- Born: April 14, 1941 (age 85) Montreal, Quebec
- Died: Salt Spring Island, B.C.
- Known for: photographer

= Nina Raginsky =

Canadian photographer (born 1941)

Nina Raginsky , (born April 14, 1941) is a Canadian photographer who received the honour of the Order of Canada in 1984.

==Life and work==
Born in Montreal, Quebec, she received a Bachelor of Arts degree from Rutgers University in New Jersey in 1962. While at Rutgers she studied painting with Roy Lichtenstein, sculpture with George Segal and Art History with Allan Kaprow.

Raginsky turned to photography seriously in 1963, doing freelance work for the National Film Board. She worked first in black and white but later began to sepia tone and hand-colour her prints. She has also created oil paintings based on photographs. After spending a year in Mexico, she returned to Canada in 1968 and began a project recording remote life in the Yukon and First Nations communities in British Columbia. The following year, she became an assistance curator of education at the Vancouver Art Gallery until 1972. She then began a series of photos documenting the city and people of Vancouver, Victoria, and British Columbia. Between 1972 and 1981, Raginsky was an instructor at the Emily Carr College of Art, formerly the Vancouver School of Art.

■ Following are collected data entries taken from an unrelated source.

-- ==== Sys2Proof/Tests/Slice0.lean ====
section
/-! SUPPORT. Tests: each check of WellFormed refuses an ill-formed term; the manual's worked examples and figures; and, for
every obligation with hypotheses, a concrete state and operands that meet them. -/

-- The kernel checks these tests one after another: side by side, each waiting thread costs a stack of its own.
set_option Elab.async false

namespace Sys2Proof.Tests

open Sys2Proof Sys2Proof.Machine

/-! ## Ill-formed terms are refused (WellFormed.lean) -/

/-- A Max Length of 249 (R54). -/
theorem test_pattern_refused : Pattern.wf ⟨Vector.replicate 8 ⟨0#8, 0#8⟩, 0, 249⟩ = false := by decide

/-- A Min Length of 249 in an entry (R128). -/
theorem test_rule_refused :
    RuleEntry.wf ⟨true, ⟨Vector.replicate 8 ⟨0#8, 0#8⟩, 249, 248⟩, Verdict.empty⟩ = false := by decide

/-- A chain of one step, of nine steps, with a Window of 60,001 ms, and with an Action Count of 0 and 16 (R78). -/
theorem test_chain_refused :
    ChainDef.wf { ChainDef.empty with steps := [.any] } = false
      ∧ ChainDef.wf { ChainDef.empty with steps := List.replicate 9 .any } = false
      ∧ ChainDef.wf { ChainDef.empty with window := 60001 } = false
      ∧ ChainDef.wf { ChainDef.empty with actionCount := 0 } = false
      ∧ ChainDef.wf { ChainDef.empty with actionCount := 16 } = false := by decide

/-- A Watch Limit of 0 ms as a value and of 60,000 ms (the table of 3.1). -/
theorem test_watch_limit_refused : watchLimitWf (some 0) = false ∧ watchLimitWf (some 60000) = false := by decide

/-- An Override Count of 16 (R45). -/
theorem test_assignment_refused :
    Assignment.wf (.override .identity 16) = false ∧ Assignment.wf (.watchLimit (some 60000)) = false := by decide

/-- A body of 249 bytes (R33). -/
theorem test_down_record_refused : DownRecord.wf ⟨0, 0#8, List.replicate 249 0#8⟩ = false := by decide +kernel

/-- A Length of 249 (R153). -/
theorem test_request_refused : Request.wf ⟨0#16, 0#8, List.replicate 249 0#8⟩ = false := by decide +kernel

/-- A refusal with results, and 249 bytes of results (R158). -/
theorem test_response_refused :
    Response.wf ⟨0#16, 0#8, .badRange, [0#8]⟩ = false
      ∧ Response.wf ⟨0#16, 0#8, .ok, List.replicate 249 0#8⟩ = false := by decide +kernel

/-! ## States for the tests -/

/-- The part released with START_OPEN high, both lines UP and no notice pending. -/
def base : State :=
  { State.reset with
    resetHeld := false
    fieldMonitor := .up 0
    uplinkMonitor := .up 0
    contexts := Vector.replicate 128 (Context.powerOn .opened) }

/-- The next state of a command. -/
def after (c : Instr) (s : State) : State :=
  match exec c s with
  | .next t => t
  | _ => s

/-- The state after bytes received on a link. -/
def feed (link : Link) (bytes : List Byte) (s : State) : State := bytes.foldl (fun t b => after (.byteReceived link b) t) s

/-- A request with Request Number 1. -/
def req (command : Byte) (params : List Byte) : Request := ⟨1#16, command, params⟩
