-- ==== Sys2Proof/Machine/Encoder.lean ====
section
/-! DEFINITION. The segment encoder and the slot formatter used on their own: SEGENC, COMPOSE.TIME, COMPOSE.VOLT
(40_segment_encoder.md). They are combinational: they write no register, and run in every state (log 8). -/

namespace Sys2Proof.Machine

/-- SEGENC d, p (R53). -/
def execSegenc (d : BitVec 4) (p : Bool) (s : State) : Host.Outcome State Fault Refusal :=
  .next (deliver (segenc s.segMap d.toNat p) s)

/-- COMPOSE TIME, slot, v (R54); all 14 bits of `v` are compared with 5999 (R47; log 13). -/
def execComposeTime (slot : BitVec 2) (v : BitVec 14) (s : State) : Host.Outcome State Fault Refusal :=
  .next (deliver (composeTime s.segMap slot v.toNat) s)

/-- COMPOSE VOLT, slot, v (R55). -/
def execComposeVolt (slot : BitVec 2) (v : BitVec 14) (s : State) : Host.Outcome State Fault Refusal :=
  .next (deliver (composeVolt s.segMap slot v.toNat) s)

end Sys2Proof.Machine
end

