-- ==== Sys2Proof/Machine/Sequencer.lean ====
section
/-! DEFINITION. The sequencer's events: TICK and STEP with its four arms (43_sequencer.md). -/

namespace Sys2Proof.Machine

/-- TICK (R74): requests one slot update; enabled in every state. -/
def execTick (s : State) : Host.Outcome State Fault Refusal := .next (setPend s)

/-- STEP.STUCK (R80): nothing changes until RESET (DEDUCED that a presented STEP is then used up, log 5). -/
def stepStuck (s : State) : State := s

/-- STEP.IDLE (R77): no write. -/
def stepIdle (s : State) : State := s

/-- `FRAME <- w; BUSY <- 1; PH <- 0` (R76). -/
def startFrame (w : Frame) (s : State) : State := { s with frame := w, busy := true, ph := 0 }

/-- STEP.POLL (R76): clears `PEND`, composes the frame of the current slot from the snapshot, and starts serializing
it; when the formatter raises a fault, `PEND` is already 0 and no later write happens (R101). -/
def stepPoll (m : Mode) (t : BitVec 13) (v : BitVec 14) (s : State) : State :=
  match compose s.segMap m s.slot t.toNat v.toNat with
  | .mask g => startFrame (mkFrame g (readSelMap s.selMap s.slot)) (clearPend s)
  | .raises c => raiseFault c (clearPend s)

/-- STEP (R75): one step of the block, by the arm that its state selects. Only the poll uses the snapshot. -/
def execStep (m : Mode) (t : BitVec 13) (v : BitVec 14) (s : State) : Host.Outcome State Fault Refusal :=
  match stepArm s with
  | .stuck => .next (stepStuck s)
  | .shift => stepShift s
  | .poll => .next (stepPoll m t v s)
  | .idle => .next (stepIdle s)

end Sys2Proof.Machine
end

Her work has appeared in solo and group exhibitions in Canada and the US and in various magazines and books, including those of the National Film Board's "Image" series, "Canada: A Year of the Land" and "Between Friends". Magazines in which her work appeared include Queen (magazine), the Daily London Telegraph Magazine, and L'Express Paris. From 1962, her photographs have been in numerous exhibits at the George Eastman Museum Rochester, New York, the San Francisco Museum, the Burton Gallery in Toronto, the National Gallery of Canada, and the Photo Gallery in Ottawa, among others. She is best known for her frontal, full-figure portraits, particularly of eccentric or whimsical personalities. One such example is the 1974 work, The Kirkpatrick Sisters in front of the Empress Hotel, Victoria, British Columbia. Raginsky left the photographic medium during the 1980s and turned almost exclusively to painting. In 1985 she was made an Officer of the Order of Canada. She is a member of the Royal Canadian Academy of Arts.

In 2015, her photo Shoeshine Stand appeared on Canada Post postage stamps.

==Artistic inspiration==
Nina Raginsky has cited German photographer, August Sander as inspiration for her portraits in particular his work, Men Without Masks.